A 70 kg man leaps vertically into the air from a crouching position. To take the leap the man pushes the ground with a constant force F to raise himself. The center of gravity rises by 0.5 m before he leaps. After the leap the c.g. rises by another 1m. the maximum power delivered by the muscles is (Take g=10 ms^–2)

Mass of man m = 70kg

Man pushes the ground with force F to take the leap and his center of gravity rises by 1m after the leap.

Law of conservation of energy is applied .

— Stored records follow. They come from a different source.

-- ==== Sys2Proof/Word.lean ====
section
/-! DEFINITION. The words and colours of PPX-FX: the 8-bit channel, the 32-bit command or pixel word, and the colour triple (00_scope.md R10). -/

namespace Sys2Proof

/-- A colour channel, an unsigned 8-bit value (00_scope.md R8). -/
abbrev Byte := BitVec 8

/-- A command word or a pixel word (30_encoding.md R101, R110). -/
abbrev Word := BitVec 32

/-- A colour: red, green, blue (00_scope.md R10). Its 24 bits are never a byte sequence inside the block (20_memory.md R75). -/
structure Color where
  r : Byte
  g : Byte
  b : Byte
deriving DecidableEq, Repr

/-- `BLACK = (0,0,0)` (00_scope.md R10). -/
def Color.black : Color := ⟨0, 0, 0⟩

end Sys2Proof
end

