-- ==== Sys2Proof/Certificates/Slice0/Obligations.lean ====
section
/-! DEFINITION. The statements about PPX-FX for the provers, each with the rule of spec/ it formalises. -/

open Sys2Proof Sys2Proof.Machine

/-! ### Decoding and encoding -/

/-- 30_encoding.md R103, 60_exceptions.md R323: a word with a non-zero `RSVD` or an `OP` of 6 or more decodes to no command
and latches ILLEGAL_COMMAND with the word; every other word decodes to the command of its `OP` in R102, and is its
encoding. That the illegal word leaves the command port is the model's (log 3, DEDUCED). -/
def Obligations.CommandWordDecodesByItsFields : Prop :=
  ∀ w : Word,
    (¬ (w.extractLsb' 0 28 = 0 ∧ (w.extractLsb' 28 4).toNat < 6) →
      decode (.command w) = .illegalCommand ∧
      ∀ (s : State) (ws : List Word), s.TakesCommand w ws →
        step s = .next { s with cmds := ws, fault := 9, faultInfo := w }) ∧
    (w.extractLsb' 0 28 = 0 ∧ (w.extractLsb' 28 4).toNat < 6 →
      ∃ i : Instr, [Instr.nop, .frame, .toggleSelect, .button2, .nextMode, .cursor][(w.extractLsb' 28 4).toNat]? = some i ∧
        decode (.command w) = .instr i ∧ encode i = .command w)

/-- 30_encoding.md R104, R107: tags 0 to 11 are the source's mode list in order, 12 to 15 are reserved, and `nextMode` walks the
list and returns after twelve steps. -/
def Obligations.ModeTagsFollowTheModeList : Prop :=
  ∀ t : BitVec 4,
    (∀ i : Instr, modeList[t.toNat]? = some i → decode (.tag t) = .instr i) ∧
    (12 ≤ t.toNat → decode (.tag t) = .reservedTag) ∧
    (t.toNat < 12 → (nextMode t).toNat = (t.toNat + 1) % 12 ∧ nextMode^[12] t = t)

/-- Decoding an encoded well-formed instruction gives it back, for every row of the opcode table. -/
def Obligations.DecodeUndoesEncode : Prop :=
  ∀ i : Instr, i.wf = true → decode (encode i) = .instr i

/-- 30_encoding.md R102, R104: words written out from the opcode map and the tag table decode to the rows they stand for. That a row
of fewer than 32 bits is a mode tag is the model's choice (log 12); the clauses with 8 bits rest on it. -/
def Obligations.TableWordsDecodeToTheirRows : Prop :=
  decodeTableWord 32 0x00000000 = some .nop ∧ decodeTableWord 32 0x10000000 = some .frame ∧
  decodeTableWord 32 0x20000000 = some .toggleSelect ∧ decodeTableWord 32 0x30000000 = some .button2 ∧
  decodeTableWord 32 0x40000000 = some .nextMode ∧ decodeTableWord 32 0x50000000 = some .cursor ∧
  decodeTableWord 8 0x0 = some .modeOff ∧ decodeTableWord 8 0x7 = some .modeRaindrops ∧
  decodeTableWord 8 0x8 = some .modeTwinkle ∧ decodeTableWord 8 0xB = some .modeChase ∧
  decodeTableWord 32 0x60000000 = none ∧ decodeTableWord 32 0x10000001 = none ∧ decodeTableWord 8 0xC = none

/-- 30_encoding.md R111, R112: each line emits the words of its expansion. -/
def Obligations.AssemblerEmitsTheExpansions : Prop :=
  (∀ n : Nat, (AsmLine.frames n).words = List.replicate n 0x10000000) ∧
  (∀ n : Nat, (AsmLine.setModeSteps n).words = List.replicate n 0x40000000) ∧
  AsmLine.button1.words = [0x20000000] ∧ AsmLine.button3.words = [0x40000000] ∧ AsmLine.button4.words = [0x50000000] ∧
  AsmLine.blank.words = [] ∧
  (∀ w : Word, (AsmLine.word w).words = [w])

/-! ### The step -/

/-- A step runs the decoded instruction (the model's step, log 3 and log 8): a command on the state without its word; a kernel
inside a FRAME, after which the loop of 46_frame_mux_writer.md R290 goes on to the next section or, after section 3, renders. -/
def Obligations.StepRunsTheDecodedInstruction : Prop :=
  (∀ (s : State) (w : Word) (ws : List Word) (i : Instr),
    s.TakesCommand w ws → s.Served → i.wf = true → decode (.command w) = .instr i →
    step s = exec i { s with cmds := ws }) ∧
  (∀ (s t : State) (i : Instr),
    s.rst = none → s.faultValid = false → s.inFrame = true → s.Served → i.wf = true →
    decode (.tag (s.sec s.frameSec).mode) = .instr i → exec i s = .next t →
    step s = .next (if s.frameSec = 3 then { t.render with inFrame := false, frameSec := 0 }
                    else { t with frameSec := s.frameSec + 1 }))

/-- 20_memory.md R85, 70_reset_and_hazards.md R366, as the model has them (log 7): with a driver that does not accept, a step that
is no reset emits nothing, and with a random source that does not answer, it takes no draw. A command or a stepped kernel that would
emit to such a driver or draw from such a source waits and changes no state; so do every FRAME that renders, without the
driver, and every Normal FRAME with a section in RandomOne or Raindrops, without the random source. -/
def Obligations.UnservedBlockEmitsAndDrawsNothing : Prop :=
  (∀ s t : State, step s = .next t → s.rst = none →
    (s.driverReady = false → t.trace = s.trace) ∧ (s.rand.answering = false → t.rand = s.rand)) ∧
  (∀ (s t : State) (w : Word) (ws : List Word) (i : Instr), s.TakesCommand w ws → decode (.command w) = .instr i →
    exec i { s with cmds := ws } = .next t →
    ((s.driverReady = false ∧ t.trace ≠ s.trace) ∨ (s.rand.answering = false ∧ t.rand ≠ s.rand)) → step s = .next s) ∧
  (∀ (s t : State) (i : Instr), s.rst = none → s.faultValid = false → s.inFrame = true →
    decode (.tag (s.sec s.frameSec).mode) = .instr i → exec i s = .next t →
    ((s.driverReady = false ∧ s.frameSec = 3) ∨ (s.rand.answering = false ∧ t.rand ≠ s.rand)) → step s = .next s) ∧
  (∀ (s : State) (ws : List Word), s.TakesCommand 0x10000000 ws →
    (s.driverReady = false → (s.sel.selecting = true ∨ ∀ k, (s.sec k).mode < 12) → step s = .next s) ∧
    (s.rand.answering = false → s.sel.selecting = false → (∀ k, (s.sec k).mode < 12) →
      (∃ k, (s.sec k).mode = 6 ∨ (s.sec k).mode = 7) → step s = .next s))

/-- 60_exceptions.md R322: while a fault is latched the block takes no step; a reset with a legal configuration leaves that state. -/
def Obligations.HaltedBlockTakesNoStep : Prop :=
  (∀ s : State, s.rst = none → s.faultValid = true → step s = .next s) ∧
  (∀ (s : State) (c : Config), s.rst = some c → c.legal = true → ∃ t, step s = .next t ∧ t.faultValid = false)

/-- 60_exceptions.md R321, R327: a step that latches a fault changes nothing but the fault registers and the port it took the
word from. The cause is an illegal word, recorded whole; or a FRAME word in Normal state, with the lowest section that has a reserved
tag; or a kernel stepped inside a FRAME, with the section in turn. That the word leaves the port is the model's (log 3), and so is
the stepped kernel, which takes no word (log 8). -/
def Obligations.FaultsArePrecise : Prop :=
  ∀ s t : State, step s = .next t → s.rst = none → s.faultValid = false → t.faultValid = true →
    t = { s with fault := t.fault, faultInfo := t.faultInfo, cmds := t.cmds } ∧
    ((t.fault = 9 ∧ s.inFrame = false ∧ s.cmds = t.faultInfo :: t.cmds ∧ decode (.command t.faultInfo) = .illegalCommand) ∨
     (t.fault = 10 ∧ ∃ k : Fin 4, 12 ≤ (s.sec k).mode ∧ t.faultInfo.toNat = 16 * k.val + (s.sec k).mode.toNat ∧
       ((s.inFrame = false ∧ s.cmds = 0x10000000 :: t.cmds ∧ s.sel.selecting = false ∧ ∀ j, j < k → (s.sec j).mode < 12) ∨
        (s.inFrame = true ∧ k = s.frameSec ∧ t.cmds = s.cmds))))

/-- 60_exceptions.md R326: every operation is total, so every step has a next state. -/
def Obligations.EveryStepHasANextState : Prop :=
  ∀ s : State, ∃ t, step s = .next t

/-! ### Reset -/

/-- 10_state.md R51: what makes a configuration legal, condition by condition (that a pattern has `PL` entries is the model's
reading of 00_scope.md R6, log 17). -/
def Obligations.LegalConfigurationMeansTheListedConditions : Prop :=
  ∀ c : Config, c.legal = true ↔
    (1 ≤ c.width ∧ 1 ≤ c.height ∧ c.width * c.height % 4 = 0 ∧ 1 ≤ c.brightDen ∧ c.brightNum ≤ c.brightDen ∧
     1 ≤ c.frameDelayMs ∧ (∀ i j : BitVec 3, c.pal i = c.pal j → i = j) ∧ 1 ≤ c.patternLen ∧
     (∀ k : Fin 4, c.initMode[k].toNat ≤ 11) ∧ ∀ k : Fin 4, c.initPattern[k].length = c.patternLen)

Kinetic energy initially = potential energy finally

$$\begin{gathered} \frac{1}{2}{\mathrm{mv}}^2=\mathrm{mgh} \\ \Rightarrow \mathrm{v}=\sqrt{2\mathrm{gh}} \end{gathered}$$

$\mathrm{h}=1\Rightarrow \mathrm{v}=\sqrt{2\times 10\times 1}=\sqrt{20}m/s$

The maximum power delivered by the muscles

$\mathrm{P}=2\times \mathrm{mg}\times \mathrm{v}=2\times 70\times 10\times \sqrt{20}$

$\mathrm{P}=6.26\times {10}^3 \mathrm{Watts} \mathrm{at} \mathrm{take} \mathrm{off}.$

Hence the correct answer is $6.26\times {10}^3\mathrm{Watts} \mathrm{at} \mathrm{take} \mathrm{off}.$